The Times spells this out when it writes: “That is probably the best way to get them to stop providing needless tests and treatments that don’t improve the health of the patient.”
One should consider the meaning of “needless.” How is this to be determined in advance? The only way to determine with certainty whether a procedure or test is “needed” is if, having been denied a more expensive method of treatment, the patient fails to recover or dies!
The editorial continues, reinforcing the same point: “Medicare should also be allowed to use the results of comparative effectiveness research to set reimbursement policies favoring the best treatments.”
This is nothing other than a demand that Medicare be restructured to become a cut-rate system for providing substandard care to the working class and the poor. In a fundamental sense, this represents the unwinding of Medicare as a system of universal health care for the elderly. When the program was launched in 1965, it was based on the social principle that all elderly people were entitled to the same level of medical care, regardless of their income or socioeconomic status. It is this principle that is under attack by the Times and the Obama administration.
In its place, Medicare is to become a class-based system of reduced care to workers and poor people, while the wealthy will have access to the best treatment.
The Times goes on to make clear its support for proposals to tax employee health benefits, saying, “A tax on employer-provided benefits would probably also encourage workers to choose lower-cost policies, and use health care more sparingly.”

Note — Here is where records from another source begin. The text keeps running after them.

-- ==== Sys2Proof/Laws/State.lean ====
section
/-! SUPPORT. What each shared operation leaves as it was, one lemma for each field of the state, so that no later proof unfolds a
record update; and what the COUNT registers and alarm bits hold after an event. -/

namespace Sys2Proof.Machine

-- Every lemma has the same proof, whose steps serve some operations and not others.
set_option linter.unusedTactic false
set_option linter.unreachableTactic false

That is, health care is to be rationed to the “rabble” of society, so that the corporations can increase their profits by reducing their health care outlays, while the wealthy continue to enjoy the benefits of a tax system skewed in their interests.
The Times expresses the outlook of contemporary American liberalism and the social layers upon which it is based, i.e., sections of the financial elite and the most privileged layers of the middle class. It articulates the contempt for the working class that the liberal establishment, which supports the Democratic Party and the Obama administration, shares with its Republican counterpart.